Речь идет о первом сыне Ивана Грозного – Дмитрии, родившемся в октябре 1552 г. Младенец умер (утонул в Шексне –?) во время поездки царя на богомолье в Кирилло-Белозерский монастырь летом 1553 г. Вышивание было одним из традиционных занятий русских женщин, где они порой достигали значительного совершенства.
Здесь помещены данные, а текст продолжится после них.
/-- Row 9x of the base map of rule R108; `n` is byte 1, `nn` is bytes 1 and 2. -/
def baseRow9 (_ : Byte) (_ : Word) : List Instr :=
  [
    .subB, .subC, .subD, .subE, .subH, .subL, .subAtHL, .subA, .sbcAB, .sbcAC, .sbcAD, .sbcAE, .sbcAH, .sbcAL,
    .sbcAAtHL, .sbcAA ]

/-- Row Ax of the base map of rule R108; `n` is byte 1, `nn` is bytes 1 and 2. -/
def baseRowA (_ : Byte) (_ : Word) : List Instr :=
  [
    .andB, .andC, .andD, .andE, .andH, .andL, .andAtHL, .andA, .xorB, .xorC, .xorD, .xorE, .xorH, .xorL, .xorAtHL,
    .xorA ]

/-- Row Bx of the base map of rule R108; `n` is byte 1, `nn` is bytes 1 and 2. -/
def baseRowB (_ : Byte) (_ : Word) : List Instr :=
  [
    .orB, .orC, .orD, .orE, .orH, .orL, .orAtHL, .orA, .cpB, .cpC, .cpD, .cpE, .cpH, .cpL, .cpAtHL, .cpA ]

/-- Row Cx of the base map of rule R108; `n` is byte 1, `nn` is bytes 1 and 2. -/
def baseRowC (n : Byte) (nn : Word) : List Instr :=
  [
    .retNZ, .popBC, .jpNZImm16 nn, .jpImm16 nn, .callNZImm16 nn, .pushBC, .addAImm n, .rst00, .retZ, .ret,
    .jpZImm16 nn, .prefixCb n, .callZImm16 nn, .callImm16 nn, .adcAImm n, .rst08 ]

/-- Row Dx of the base map of rule R108; `n` is byte 1, `nn` is bytes 1 and 2. -/
def baseRowD (n : Byte) (nn : Word) : List Instr :=
  [
    .retNC, .popDE, .jpNCImm16 nn, .illegal 0xD3, .callNCImm16 nn, .pushDE, .subImm n, .rst10, .retC, .reti,
    .jpCImm16 nn, .illegal 0xDB, .callCImm16 nn, .illegal 0xDD, .sbcAImm n, .rst18 ]

/-- Row Ex of the base map of rule R108; `n` is byte 1, `nn` is bytes 1 and 2. -/
def baseRowE (n : Byte) (nn : Word) : List Instr :=
  [
    .ldhAtImmA n, .popHL, .ldAtCA, .illegal 0xE3, .illegal 0xE4, .pushHL, .andImm n, .rst20, .addSPDisp n, .jpHL,
    .ldAtImm16A nn, .illegal 0xEB, .illegal 0xEC, .illegal 0xED, .xorImm n, .rst28 ]

/-- Row Fx of the base map of rule R108; `n` is byte 1, `nn` is bytes 1 and 2. -/
def baseRowF (n : Byte) (nn : Word) : List Instr :=
  [
    .ldhAAtImm n, .popAF, .ldAAtC, .di, .illegal 0xF4, .pushAF, .orImm n, .rst30, .ldHLSPDisp n, .ldSPHL,
    .ldAAtImm16 nn, .ei, .illegal 0xFC, .illegal 0xFD, .cpImm n, .rst38 ]

/-- The base map of rule R108: the instruction of opcode `op` with bytes 1 and 2. Its entry for `0xCB` is the prefix, which
`decode` never asks for. -/
def baseInstr (op b1 b2 : Byte) : Instr :=
  let n := b1
  let nn := joinBytes b2 b1
  let row :=
    match op.toNat / 16 with
    | 0 => baseRow0 n nn
    | 1 => baseRow1 n nn
    | 2 => baseRow2 n nn
    | 3 => baseRow3 n nn
    | 4 => baseRow4 n nn
    | 5 => baseRow5 n nn
    | 6 => baseRow6 n nn
    | 7 => baseRow7 n nn
    | 8 => baseRow8 n nn
    | 9 => baseRow9 n nn
    | 10 => baseRowA n nn
    | 11 => baseRowB n nn
    | 12 => baseRowC n nn
    | 13 => baseRowD n nn
    | 14 => baseRowE n nn
    | _ => baseRowF n nn
  row.getD (op.toNat % 16) .nop

/-- Row 0x of the CB map of rule R108. -/
def cbRow0 : List Instr :=
  [
    .rlcB, .rlcC, .rlcD, .rlcE, .rlcH, .rlcL, .rlcAtHL, .rlcA, .rrcB, .rrcC, .rrcD, .rrcE, .rrcH, .rrcL, .rrcAtHL,
    .rrcA ]

/-- Row 1x of the CB map of rule R108. -/
def cbRow1 : List Instr :=
  [
    .rlB, .rlC, .rlD, .rlE, .rlH, .rlL, .rlAtHL, .rlA, .rrB, .rrC, .rrD, .rrE, .rrH, .rrL, .rrAtHL, .rrA ]

/-- Row 2x of the CB map of rule R108. -/
def cbRow2 : List Instr :=
  [
    .slaB, .slaC, .slaD, .slaE, .slaH, .slaL, .slaAtHL, .slaA, .sraB, .sraC, .sraD, .sraE, .sraH, .sraL, .sraAtHL,
    .sraA ]

/-- Row 3x of the CB map of rule R108. -/
def cbRow3 : List Instr :=
  [
    .swapB, .swapC, .swapD, .swapE, .swapH, .swapL, .swapAtHL, .swapA, .srlB, .srlC, .srlD, .srlE, .srlH, .srlL,
    .srlAtHL, .srlA ]

/-- Row 4x of the CB map of rule R108. -/
def cbRow4 : List Instr :=
  [
    .bit0B, .bit0C, .bit0D, .bit0E, .bit0H, .bit0L, .bit0AtHL, .bit0A, .bit1B, .bit1C, .bit1D, .bit1E, .bit1H,
    .bit1L, .bit1AtHL, .bit1A ]

/-- Row 5x of the CB map of rule R108. -/
def cbRow5 : List Instr :=
  [
    .bit2B, .bit2C, .bit2D, .bit2E, .bit2H, .bit2L, .bit2AtHL, .bit2A, .bit3B, .bit3C, .bit3D, .bit3E, .bit3H,
    .bit3L, .bit3AtHL, .bit3A ]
Анастасия Романовна почиталась незаурядной мастерицей, ее произведения ныне хранятся во многих музеях. Специалисты отмечают происходящую из ее светлицы пелену Никиты Столпника с тропарем, сочиненным (по преданию) Иваном Грозным, а также замечательный по своим художественным достоинствам надгробный покров Никиты Переславского, почитание которого связано с рождением в 1555 г. в семье сына Ивана после моления Анастасии у Гроба святого.

вернуться

20

Одна из икон, созданных после пожара 1547 г. (ее условное название – «Четырехчастная»), вызвала особые возражения дьяка И. М. Висковатого ввиду необычности изображения Саваофа: он обнажен и прикрыт лишь багряным и белым крыльями и как бы обнимает исходящий из его лона крест с распятым на нем Христом. Сложность символики иконы делала ее не понятной для многих и потому неприемлемой.

вернуться

21

В марте 1553 г. Иван Грозный заболел настолько серьезно, что в ожидании смерти встал вопрос о престолонаследии. Мнения приближенных разделились. Вопреки требованию царя о присяге младенцу Дмитрию на случай кончины часть боярства выдвинула кандидатуру Владимира Андреевича Старицкого, двоюродного брата царя. Современник и очевидец этих событий счел нужным отметить в официальной летописи, что «Владимир Андреевич и мати его» уже начали собирать дворян и «им давати жалование» деньгами на случай подготавливаемого переворота. Позднее и сам Иван Грозный вспоминал о заговорщической деятельности Евфросинии Старицкой.